● **Records from a collection**:
____

-- ==== Sys2Proof/Laws/Sound/Trace.lean ====
section
/-! SUPPORT. Each operation of `Sys2Proof/Machine/Trace.lean` gives a sound state on a sound state. -/

namespace Sys2Proof.Machine.State

set_option linter.unusedTactic false
set_option linter.unreachableTactic false

theorem trace_sound {s : State} {t ptype pay} (h0 : s.Sound) : (trace s t ptype pay).Sound := by
  unfold trace
  with_reducible repeat' first
    | assumption | intro _ | apply sound_ite | apply count_sound | apply onMesh_sound | simp only [sound_mk_iff]

theorem setWait_sound {s : State} {t kind src obj peer} (h0 : s.Sound) : (setWait s t kind src obj peer).Sound := by
  unfold setWait
  with_reducible repeat' first
    | assumption | intro _ | apply sound_ite | apply put_sound | apply trace_sound | dsimp only

end Sys2Proof.Machine.State
end

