-- ==== Sys2Proof/Laws/Sound/Power.lean ====
section
/-! SUPPORT. Each operation of `Sys2Proof/Machine/Power.lean` gives a sound state on a sound state. -/

namespace Sys2Proof.Machine.State

set_option linter.unusedTactic false
set_option linter.unreachableTactic false

theorem onPower_sound {s : State} {f} (h0 : s.Sound) : (onPower s f).Sound := by
  unfold onPower
  with_reducible repeat' first | assumption | intro _ | simp only [sound_mk_iff]

theorem deny_sound {s : State} {reason index sub} (h0 : s.Sound) : (deny s reason index sub).Sound := by
  unfold deny
  with_reducible repeat' first | assumption | intro _ | apply log_sound | apply refusal_sound

theorem pmbSend_sound {s : State} {r} (h0 : s.Sound) : (pmbSend s r).Sound := by
  unfold pmbSend
  with_reducible repeat' first | assumption | intro _ | apply onPower_sound | split | simp only [sound_mk_iff]

theorem pmbRaw_sound {s : State} {w} (h0 : s.Sound) : (pmbRaw s w).Sound := by
  unfold pmbRaw
  with_reducible repeat' first
    | assumption | intro _ | apply sound_ite | apply log_sound | apply put_sound | apply pmbSend_sound | dsimp only

theorem rampStart_sound {s : State} {rail mv} (h0 : s.Sound) : (rampStart s rail mv).Sound := by
  unfold rampStart
  with_reducible repeat' first
    | assumption | intro _ | apply put_sound | apply onPower_sound | apply pmbSend_sound | dsimp only
    | simp only [sound_mk_iff]

theorem rampDrop_sound {s : State} {rail} (h0 : s.Sound) : (rampDrop s rail).Sound := by
  unfold rampDrop
  with_reducible repeat' first | assumption | intro _ | apply onPower_sound | apply put_sound | simp only [sound_mk_iff]

theorem halfShow_sound {s : State} (h0 : s.Sound) : (halfShow s).Sound := by
  unfold halfShow
  with_reducible repeat' first | assumption | intro _ | apply sound_ite | apply put_sound | dsimp only

theorem halfEnd_sound {s : State} {c} (h0 : s.Sound) : (halfEnd s c).Sound := by
  unfold halfEnd
  with_reducible repeat' first
    | assumption | intro _ | apply log_sound | apply halfShow_sound | apply onPower_sound | simp only [sound_mk_iff]

theorem halfFall_sound {s : State} {c} (h0 : s.Sound) : (halfFall s c).Sound := by
  unfold halfFall
  with_reducible repeat' first
    | assumption | intro _ | apply sound_foldl | apply sound_ite | apply sound_foldl_fst | apply onPower_sound
    | apply rampStart_sound | apply halfEnd_sound | dsimp only | simp only [sound_mk_iff]

theorem halfGate_sound {s : State} (h0 : s.Sound) : (halfGate s).Sound := by
  unfold halfGate
  with_reducible repeat' first
    | assumption | intro _ | apply sound_ite | apply halfFall_sound | apply onPower_sound | dsimp only | split
    | simp only [sound_mk_iff]

theorem halfWait_sound {s : State} {c} (h0 : s.Sound) : (halfWait s c).Sound := by
  unfold halfWait
  with_reducible repeat' first
    | assumption | intro _ | apply sound_ite | apply onPower_sound | apply halfGate_sound | dsimp only
    | simp only [sound_mk_iff]

theorem halfBegin_sound {s : State} {split} (h0 : s.Sound) : (halfBegin s split).Sound := by
  unfold halfBegin
  with_reducible repeat' first
    | assumption | intro _ | apply sound_foldl | apply sound_ite | apply sound_foldl_fst | apply halfShow_sound
    | apply onPower_sound | apply rampStart_sound | apply halfWait_sound | dsimp only | simp only [sound_mk_iff]

theorem rampDone_sound {s : State} {rail} (h0 : s.Sound) : (rampDone s rail).Sound := by
  unfold rampDone
  with_reducible repeat' first
    | assumption | intro _ | apply sound_ite | apply rampDrop_sound | apply halfWait_sound | apply halfEnd_sound
    | dsimp only | split | simp only [sound_mk_iff]

theorem rampFault_sound {s : State} {r} (h0 : s.Sound) : (rampFault s r).Sound := by
  unfold rampFault
  with_reducible repeat' first
    | assumption | intro _ | apply sound_ite | apply put_sound | apply rampDrop_sound | apply pmbSend_sound
    | apply log_sound | apply halfShow_sound | apply onPower_sound | dsimp only | split | simp only [sound_mk_iff]

theorem pllRelock_sound {s : State} {h1} (h0 : s.Sound) : (pllRelock s h1).Sound := by
  unfold pllRelock
  with_reducible repeat' first
    | assumption | intro _ | apply sound_ite | apply onPower_sound | apply halfFall_sound | dsimp only | split
    | simp only [sound_mk_iff]

theorem turnAway_sound {s : State} {direct reason index sub a} (h0 : s.Sound) :
    (turnAway s direct reason index sub a).Sound := by
  unfold turnAway
  with_reducible repeat' first
    | assumption | intro _ | apply sound_ite | apply deny_sound | apply log_sound | apply onPower_sound
    | simp only [sound_mk_iff]

theorem halfRequest_sound {s : State} {split direct} (h0 : s.Sound) : (halfRequest s split direct).Sound := by
  unfold halfRequest
  with_reducible repeat' first
    | assumption | intro _ | apply sound_ite | apply turnAway_sound | apply put_sound | apply halfBegin_sound
    | dsimp only

theorem clockWrite_sound {s : State} {h1 mhz direct} (h0 : s.Sound) : (clockWrite s h1 mhz direct).Sound := by
  unfold clockWrite
  with_reducible repeat' first
    | assumption | intro _ | apply sound_ite | apply turnAway_sound | apply put_sound | apply halfBegin_sound
    | dsimp only

theorem voutPoll_sound {s : State} {rail mv fault} (h0 : s.Sound) : (voutPoll s rail mv fault).Sound := by
  unfold voutPoll
  with_reducible repeat' first
    | assumption | intro _ | apply sound_ite | apply put_sound | apply rampDone_sound | dsimp only | split
    | simp only [sound_mk_iff]

theorem confirmTimeout_sound {s : State} {rail} (h0 : s.Sound) : (confirmTimeout s rail).Sound := by
  unfold confirmTimeout
  with_reducible repeat' first
    | assumption | intro _ | apply sound_getD | apply rampFault_sound | apply reach_sound | split
    | simp only [sound_mk_iff]

theorem fallNext_sound {s : State} (h0 : s.Sound) : (fallNext s).Sound := by
  unfold fallNext
  with_reducible repeat' first
    | assumption | intro _ | apply pmbSend_sound | apply onPower_sound | split | simp only [sound_mk_iff]

theorem powerLoss_sound {s : State} {aon} (h : s.Sound) : (powerLoss s aon).Sound :=
  sound_cleared h rfl rfl rfl (.inr rfl) (.inr rfl) (.inr rfl) (.inr rfl)

theorem coreLoss_sound {s : State} (h : s.Sound) : (coreLoss s).Sound :=
  sound_cleared h rfl rfl rfl (.inl rfl) (.inl rfl) (.inl rfl) (.inl rfl)

theorem offEntered_sound {s : State} (h0 : s.Sound) : (offEntered s).Sound := by
  unfold offEntered
  with_reducible repeat' first
    | assumption | intro _ | apply put_sound | apply put64_sound | apply powerLoss_sound | dsimp only

theorem stateEnter_sound {s : State} {old new} (h0 : s.Sound) : (stateEnter s old new).Sound := by
  unfold stateEnter
  with_reducible repeat' first
    | assumption | intro _ | apply sound_ite | apply log_sound | apply onPower_sound | apply put_sound
    | apply offEntered_sound | apply coreLoss_sound | dsimp only | simp only [sound_mk_iff]

theorem selfRefresh_sound {s : State} (h0 : s.Sound) : (selfRefresh s).Sound := by
  unfold selfRefresh
  with_reducible repeat' first
    | assumption | intro _ | apply sound_foldl | apply sound_foldl_fst | apply pageCopied_sound | apply put_sound
    | dsimp only

theorem fallBegin_sound {s : State} {dest rails} (h0 : s.Sound) : (fallBegin s dest rails).Sound := by
  unfold fallBegin
  with_reducible repeat' first
    | assumption | intro _ | apply sound_ite | apply put_sound | apply onPower_sound | apply stateEnter_sound
    | apply fallNext_sound | dsimp only | simp only [sound_mk_iff]

theorem egressHold_sound {s : State} (h0 : s.Sound) : (egressHold s).Sound := by
  unfold egressHold
  with_reducible repeat' first
    | assumption | intro _ | apply guardScan_sound | apply onPower_sound | simp only [sound_mk_iff]

theorem offBegin_sound {s : State} (h0 : s.Sound) : (offBegin s).Sound := by
  unfold offBegin
  with_reducible repeat' first
    | assumption | intro _ | apply sound_ite | apply egressHold_sound | apply sealWrite_sound | apply fallBegin_sound
    | apply selfRefresh_sound | dsimp only

theorem tripOff_sound {s : State} {cause rail} (h0 : s.Sound) : (tripOff s cause rail).Sound := by
  unfold tripOff
  with_reducible repeat' first
    | assumption | intro _ | apply put64_sound | apply put_sound | apply onPower_sound | apply offBegin_sound
    | dsimp only | split | simp only [sound_mk_iff]

theorem pgFall_sound {s : State} {rail} (h0 : s.Sound) : (pgFall s rail).Sound := by
  unfold pgFall
  with_reducible repeat' first
    | assumption | intro _ | apply sound_ite | apply onPower_sound | apply put_sound | apply stateEnter_sound
    | apply fallNext_sound | apply reach_sound | dsimp only | split | simp only [sound_mk_iff]

theorem pgLoss_sound {s : State} {rail} (h0 : s.Sound) : (pgLoss s rail).Sound := by
  unfold pgLoss
  with_reducible repeat' first | assumption | intro _ | apply sound_ite | apply tripOff_sound | apply put_sound

theorem stateFault_sound {s : State} (h0 : s.Sound) : (stateFault s).Sound := by
  unfold stateFault
  with_reducible repeat' first
    | assumption | intro _ | apply put_sound | apply onPower_sound | apply log_sound | dsimp only | split
    | simp only [sound_mk_iff]

theorem pmbDone_sound {s : State} {ok data} (h0 : s.Sound) : (pmbDone s ok data).Sound := by
  unfold pmbDone
  with_reducible repeat' first
    | assumption | intro _ | apply sound_ite | apply onPower_sound | apply put_sound | apply rampFault_sound
    | apply stateFault_sound | dsimp only | split | simp only [sound_mk_iff]

theorem governor_sound {s : State} {power withheld} (h0 : s.Sound) : (governor s power withheld).Sound := by
  unfold governor
  with_reducible repeat' first
    | assumption | intro _ | apply sound_ite | apply reach_sound | apply onPower_sound | apply put_sound
    | apply log_sound | dsimp only | simp only [sound_mk_iff]

theorem governorCorrect_sound {s : State} {reads} (h0 : s.Sound) : (governorCorrect s reads).Sound := by
  unfold governorCorrect
  with_reducible repeat' first
    | assumption | intro _ | apply sound_foldl | apply sound_foldl_fst | apply sound_foldl_snd | apply sound_ite_snd
    | apply put_sound | apply onPower_sound | dsimp only | simp only [sound_mk_iff]

theorem withheldClose_sound {s : State} (h0 : s.Sound) : (withheldClose s).Sound := by
  unfold withheldClose
  with_reducible repeat' first | assumption | intro _ | apply onPower_sound | apply put_sound | simp only [sound_mk_iff]

theorem thermalSample_sound {s : State} {west east} (h0 : s.Sound) : (thermalSample s west east).Sound := by
  unfold thermalSample
  with_reducible repeat' first
    | assumption | intro _ | apply sound_ite | apply put_sound | apply put64_sound | apply onPower_sound
    | apply countObj_sound | apply tripOff_sound | dsimp only | simp only [sound_mk_iff]

theorem throttleShow_sound {s : State} (h0 : s.Sound) : (throttleShow s).Sound := by
  unfold throttleShow
  with_reducible repeat' first
    | assumption | intro _ | apply sound_ite | apply halfShow_sound | apply put_sound | dsimp only

theorem throttleSet_sound {s : State} {h1 k} (h0 : s.Sound) : (throttleSet s h1 k).Sound := by
  unfold throttleSet
  with_reducible repeat' first
    | assumption | intro _ | apply sound_ite | apply throttleShow_sound | apply onPower_sound | apply log_sound
    | dsimp only | split | simp only [sound_mk_iff]

theorem throttleStep_sound {s : State} {h1} (h0 : s.Sound) : (throttleStep s h1).Sound := by
  unfold throttleStep
  with_reducible repeat' first
    | assumption | intro _ | apply sound_ite | apply throttleSet_sound | apply reach_sound | dsimp only | split
    | simp only [sound_mk_iff]

theorem execCoreClockWrite_sound {half mhz direct} {s : State} (h3 : s.Sound) :
    ResultSound (execCoreClockWrite half mhz direct s) := by
  unfold execCoreClockWrite
  with_reducible repeat' first | assumption | apply done_sound | intro _ | apply clockWrite_sound

theorem execHalfClockRequest_sound {split direct} {s : State} (h2 : s.Sound) :
    ResultSound (execHalfClockRequest split direct s) := by
  unfold execHalfClockRequest
  with_reducible repeat' first | assumption | apply done_sound | intro _ | apply halfRequest_sound

theorem execRailVoutPoll_sound {rail mv fault} {s : State} (h3 : s.Sound) :
    ResultSound (execRailVoutPoll rail mv fault s) := by
  unfold execRailVoutPoll
  with_reducible repeat' first | assumption | apply done_sound | intro _ | apply voutPoll_sound

theorem execRailConfirmTimeout_sound {rail} {s : State} (h1 : s.Sound) :
    ResultSound (execRailConfirmTimeout rail s) := by
  unfold execRailConfirmTimeout
  with_reducible repeat' first | assumption | apply done_sound | intro _ | apply confirmTimeout_sound

theorem execPmbRawTransaction_sound {value} {s : State} (h1 : s.Sound) :
    ResultSound (execPmbRawTransaction value s) := by
  unfold execPmbRawTransaction
  with_reducible repeat' first | assumption | apply done_sound | intro _ | apply pmbRaw_sound

theorem execPmbTransactionDone_sound {ok data} {s : State} (h2 : s.Sound) :
    ResultSound (execPmbTransactionDone ok data s) := by
  unfold execPmbTransactionDone
  with_reducible repeat' first | assumption | apply done_sound | intro _ | apply pmbDone_sound

theorem execRailPgLoss_sound {rail} {s : State} (h1 : s.Sound) : ResultSound (execRailPgLoss rail s) := by
  unfold execRailPgLoss
  with_reducible repeat' first | assumption | apply done_sound | intro _ | apply pgLoss_sound

theorem execRailPowerGoodFall_sound {rail} {s : State} (h1 : s.Sound) : ResultSound (execRailPowerGoodFall rail s) := by
  unfold execRailPowerGoodFall
  with_reducible repeat' first | assumption | apply done_sound | intro _ | apply pgFall_sound

theorem execGovernorInterval_sound {power withheld} {s : State} (h2 : s.Sound) :
    ResultSound (execGovernorInterval power withheld s) := by
  unfold execGovernorInterval
  with_reducible repeat' first | assumption | apply done_sound | intro _ | apply governor_sound

theorem execGovernorCorrection_sound {reads} {s : State} (h1 : s.Sound) :
    ResultSound (execGovernorCorrection reads s) := by
  unfold execGovernorCorrection
  with_reducible repeat' first | assumption | apply done_sound | intro _ | apply governorCorrect_sound

theorem execThermalSample_sound {west east} {s : State} (h2 : s.Sound) :
    ResultSound (execThermalSample west east s) := by
  unfold execThermalSample
  with_reducible repeat' first | assumption | apply done_sound | intro _ | apply thermalSample_sound

theorem execThrottleStep_sound {half} {s : State} (h1 : s.Sound) : ResultSound (execThrottleStep half s) := by
  unfold execThrottleStep
  with_reducible repeat' first | assumption | apply done_sound | intro _ | apply throttleStep_sound

end Sys2Proof.Machine.State
end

____

Pull every line containing the string "setWait" out of the data above and copy it.

theorem setWait_sound {s : State} {t kind src obj peer} (h0 : s.Sound) : (setWait s t kind src obj peer).Sound := by
  unfold setWait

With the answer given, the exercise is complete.